Cross-Strait relations require process-oriented "peaceful development." They require goal-oriented "peaceful resolutions." This newspaper's "Six New Year's Day Editorials" proposed "setting new goals, predicated upon rational processes." Process-orientation and goal-orientation are mutually complementary alternatives. Here are the four conclusions previously cited.

Since reunification is difficult, why not reconnect first? If reconnection is successful, reunification may be unnecessary. If reconnection is successful, , the result may be better than reunification. Once reconnection is successful, reunification is also a possibility.

These four conclusions are the theme of this article. In other words, reconnection is a face saving measure that could break the cross-Strait impasse. It is also the road to cross-Strait prosperity.

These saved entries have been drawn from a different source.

-- ==== Sys2Proof/Machine/Slices.lean ====
section
/-! DEFINITION. Slices and schedule faults (R32, R38, R48, R49, R53, R57 to R62, R319, R321): commit and start of a slice, the ready vote, the reference, resynchronisation, alternates, power phases. -/

namespace Sys2Proof.Machine
open Sys2Proof

/-! ## Alternates (R48, R49) -/

/-- The idle alternate: the main part's own, or the built-in one. -/
def State.idleAlt (s : State) : InForce := if (aGet s.sch.alts 9).isSome then .alt 9 else .idle

/-- The slice of an alternate that stands for a main slice. -/
def Part.standIn (p : Part) (m : Nat) : Option Nat := (List.range p.sliceCount).find? fun j => p.sliceStands j == m

/-- The main slice that the slice to run is or stands for. -/
def State.mainSlice (s : State) : Nat :=
  match s.sch.inForce with
  | .alt _ => (match s.part with | some p => p.sliceStands s.sch.slice | none => s.sch.slice)
  | _ => s.sch.slice

/-! ## The commit of a slice (R38, R40, R323) -/

/-- The bank group that each stack's slack declaration has the first window of slice 0 refresh (R45). -/
def Part.refreshStart (p : Part) (m : SMap 16) : SMap 16 :=
  (List.range 8).foldl (fun m d => smSet m d (BitVec.ofNat 16 (smNat p.img ((p.section 3).1 + 16 * d) 2))) m

/-- As an attempt of slice 0 begins, its refresh starts where the part says (R45). -/
def State.startRefresh (s : State) : State :=
  match s.part with
  | some p => if s.sch.slice = 0 then { s with refreshed := p.refreshStart s.refreshed } else s
  | none => s

/-- The alert threshold of a stack's slack declaration (R45). -/
def State.alertThreshold (s : State) (d : Nat) : Nat :=
  match s.part with | some p => smNat p.img ((p.section 3).1 + 16 * d + 4) 4 | none => 0

/-- The alerts for error counts above their thresholds (R45, R282, R323), as die and count: each of a die's five counts is
compared. -/
def State.countAlerts (s : State) : List (Nat × Nat) :=
  (List.range 40).filterMap fun k =>
    let n := (smGet s.plat.counts (8 * (k / 5) + k % 5)).toNat
    let t := s.alertThreshold (k / 5)
    if t ≠ 0 ∧ t < n then some (k / 5, n) else none

/-- Going on to the next slice, or after the last to the idle alternate (R40). -/
def State.nextSlice (s : State) : State :=
  match s.part with
  | none => s
  | some p =>
    if s.sch.slice + 1 < p.sliceCount then { s with sch := { s.sch with slice := s.sch.slice + 1 } }
    else { s with sch := { s.sch with ended := true, inForce := s.idleAlt } }

/-- What is kept of the slice that commits, as long as another member may still report a fault of its last frame. -/
def State.sliceMark (s : State) : SliceMark where
  frame := s.frame
  main := s.sch.main
  alts := s.sch.alts
  pending := s.sch.pending
  partNo := s.sch.partNo
  inForce := s.sch.inForce
  slice := s.sch.slice
  sliceTick := s.sch.sliceTick
  attempts := s.sch.attempts
  recorded := s.sch.recorded
  absent := s.sch.absent
  absentNew := s.sch.absentNew
  altReq := s.sch.altReq
  downed := s.sch.downed
  cool := s.plat.coolSlice
  alerts := s.countAlerts
  counts := s.plat.counts
  lastCounts := s.plat.lastCounts
  resumes := s.host.resumes.filter fun r => r.fixed && r.started
  islands := s.sch.islands
  slopes := s.sch.slopes
  chunks := s.fab.chunks.filter fun k => decide (s.sliceStart ≤ k.frame)

/-- SLICE_COMMIT (R38): the slice is over; a replay is no longer under way (R59); the slice's error counts are kept. Whether
every other member commits too is known by the end of the next frame (R58): until then the slice can be taken up again, and its
alerts wait (`State.settle`). -/
def execSliceCommit (s : State) : Host.Outcome State Fault Refusal :=
  if !s.sch.active || !s.sch.heard.isEmpty then .next s
  else
    let s := { s with
      sch := { s.sch with prior := some s.sliceMark }
      plat := { s.plat with lastCounts := s.plat.counts, counts := [] }
      host := { s.host with resumes := s.host.resumes.filter fun r => !(r.fixed && r.started) } }
    .next ({ s with sch := { s.sch with active := false, attempts := 1, recorded := none } }).nextSlice

/-! ## The ready vote (R62) -/

/-- The members of the pod whose votes count: all but this one and the absent. -/
def State.voters (s : State) : List Nat :=
  let n := match s.sch.pending with | some p => if s.sch.main.isNone then smNat p.1.img 0x12 2 else s.podSize | none => s.podSize
  (List.range n).filter fun k => k != s.sch.pkgid && !s.isAbsent k

/-- Whether every counted member is ready: each live plane carries its vote. -/
def State.allReady (s : State) : Bool :=
  s.readyHere && s.sch.heard.isEmpty && s.voters.all fun k => (List.range 8).all fun p => !s.live p || s.sch.votes.contains (p, k, true)

/-- READY_VOTE (R62): the slice may start, or an idle frame runs, or after three of them VOTE; the offset grows as each idle
frame ends. -/
def execReadyVote (s : State) : Host.Outcome State Fault Refusal :=
  if !s.voteFrame then .next s
  else if s.allReady then
    .next { s with sch := { s.sch with
      voted := true, votes := [], growth := if 0 < s.sch.idleVotes then 2048 else 0, idleVotes := 0 } }
  else if s.sch.idleVotes < 3 then
    .next { s with sch := { s.sch with
      votes := [], growth := if 0 < s.sch.idleVotes then 2048 else 0, idleVotes := s.sch.idleVotes + 1 } }
  else .next ({ s with sch := { s.sch with votes := [], idleVotes := 0, growth := 2048 } }.raiseSched .vote 0xFF)

/-! ## The reference (R32) -/

/-- CLOCK (R32, R57): this member's lock to the reference is lost, which raises CLOCK on any member. -/
def execClock (s : State) : Host.Outcome State Fault Refusal :=
  .next ({ s with sch := { s.sch with locked := false } }.raiseSched .clock 0xFF)

/-- Whether a TAI phase error in ns is larger than the replay policy tolerates (R32, R47); without a policy there is no bound. -/
def State.phaseBad (s : State) (phase : Int) : Bool :=
  match s.sch.main with
  | some p => decide (smNat p.img ((p.section 9).1 + 8) 4 < phase.natAbs)
  | none => false

/-- SERVO_TRIM (R32): at a frame boundary the servo of the timing source has a correction, in ppb from nominal, and its TAI
phase error in ns; a step, a trim beyond 10 ppm or a phase beyond the policy's bound raises CLOCK. -/
def execServoTrim (x : ServoTrim) (s : State) : Host.Outcome State Fault Refusal :=
  if !s.sch.source || s.frameCycle ≠ 0 then .next s
  else if x.step || 10000 < x.ppb.natAbs || s.phaseBad x.phase then .next (s.raiseSched .clock 0xFF)
  else .next { s with sch := { s.sch with trim := x.ppb } }

/-! ## The schedule at a slice boundary (R40, R48, R53, R254, R305, R321) -/

/-- Members newly absent join the absent set (R254). -/
def State.takeAbsent (s : State) : State :=
  let set := s.sch.absentNew.foldl (fun a k => a ||| BitVec.ofNat 256 (2 ^ k)) s.sch.absent
  { s with sch := { s.sch with absent := set, absentNew := [] } }

/-- Bytes of a page by the size code of a residency entry (R40). -/
def residentSize (code : Nat) : Nat := match code with | 0 => 2 ^ 16 | 1 => 2 ^ 21 | _ => 2 ^ 30

/-- The pages of a part's residency list, as page-table entries (R40). -/
def State.residentPages (s : State) (p : Part) : List Page :=
  let sec := p.section 6
  (List.range sec.2.1).flatMap fun i =>
    let o := sec.1 + 16 * i
    let size := residentSize (smNat p.img (o + 14) 1)
    (List.range (smNat p.img (o + 8) 4)).filterMap fun k =>
      s.pages.find? fun g => g.covers (smNat p.img (o + 12) 2) (smNat p.img o 8 + k * size)

/-- Pinning a residency list in every die's unit, at most 1,536 pages each; earlier pins end (R305). -/
def State.pinPages (s : State) (p : Part) : State :=
  let ps := ((s.residentPages p).foldl (fun (l : List Page) g => if l.contains g then l else l ++ [g]) []).take 1536
  let loose := (s.tlb.map fun e => { e with pinned := false }).filter fun e => !ps.contains e.page
  let pins := (List.range 8).flatMap fun d => ps.map fun g => (⟨d, g, true⟩ : TlbEntry)
  let room (d : Nat) : List TlbEntry := (loose.filter fun e => e.die == d).take (2048 - ps.length)
  { s with tlb := pins ++ if ps.isEmpty then loose else (List.range 8).flatMap room }

/-- A part that takes effect while planes are down, as boot may have left them (R314), goes on in the degraded-plane alternate of
the one plane (R256, R60); with none for it, or with more planes down, PLANE is raised and ends as R60 has it (DESIGN CHOICE, log
entry 72). -/
def State.degrade (s : State) : State :=
  match if s.sch.ended then [] else s.downPlanes with
  | [] => s
  | p :: more =>
    match (aGet s.sch.alts p).bind fun a => a.standIn s.sch.slice with
    | some j =>
      if more.isEmpty then { s with sch := { s.sch with inForce := .alt p, slice := j, downed := some p } } else s.raiseSched .plane p
    | none => s.raiseSched .plane p

/-- A newly installed part takes effect (R53): it starts at its first slice from here on, and slices of it whose start has passed are
not run (DESIGN CHOICE, log entry 73); a new generation clears the
absent set (R254). Loose entries of the part before that wait for their core go on waiting (R94). -/
def State.takePart (s : State) (p : Part) (alts : List (Nat × Part)) : State :=
  let old := s.sch.main.map fun m => smNat m.img 8 8
  let absent := if old = some (smNat p.img 8 8) then s.sch.absent else 0
  let first := p.sliceFrom s.frame
  let s := s.pinPages p
  State.degrade { s with
    sch := { s.sch with
      main := some p, alts := alts, pending := none, partNo := s.sch.partNo + 1, inForce := .main, slice := first.getD 0,
      ended := first.isNone, filled := s.sch.filled.filter fun f => decide (s.sch.partNo ≤ f.key.part),
      consumed := s.sch.consumed.filter fun x => decide (s.sch.partNo ≤ x.2.part), downed := none, absent := absent,
      recorded := none, haltPath := none } }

After World War II, four divided countries emerged. North and South Vietnam fought a bitter civil war, underwent regime change, but has yet to resolve its national difficulties. North and South Korea have arranged meetings between their heads of state. But bureaucratic obstacles still stand in the way of talks. East and West Germany were once separated by a wall. But their abruptly reunification left everyone unprepared. By comparison, Taiwan and the Mainland are blessed. We can take incremental steps to improve and stabilize relations. We may be able to find an "historic solution" that will serve as a model for divided countries around the world. China, which has also been divided into two parts, is different from the three other divided countries. The biggest difference is that we can use "reconnection" as a face saving measure and the road to prosperity.

Taipei and Beijing have a responsibility to make good use this face saving measure and road to prosperity. Especially Beijing. Taiwan has adopted democracy. Any high-level "connection," such as a peace agreement or a confederation, will require Beijing's initiative. Otherwise, allegations of "pandering to [Mainland] China and selling out Taiwan" will fly. But if Beijing were to promote a gradual scheme for "reconnecting," it could bypass partisan political struggles on Taiwan. It could appeal directly to the public on Taiwan. It could offer a proposal, similar to ECFA, that would immediately appeal the public on Taiwan. Taipei and Beijing would have a fait accompli on their hands. Of course, for Beijing to move from "reunification" to "reconnection," is easier said than done. After all, it has already found itself mired in a "commitment trap" for some time.

Both sides of the Taiwan Strait know perfectly well that the past few years constitute a fleeting historical opportunity. If the overall situation undergoes further change, perhaps even "reconnection" will no longer be an option. This would once again plunge the two sides into a "commitment trap." Therefore, we propose that Mainland authorities encourage free discussion of "reconnection" by Mainland think-tanks. This will reduce the impasse. After all, one's ideas determine one's behavior. One's vision determines one's horizons.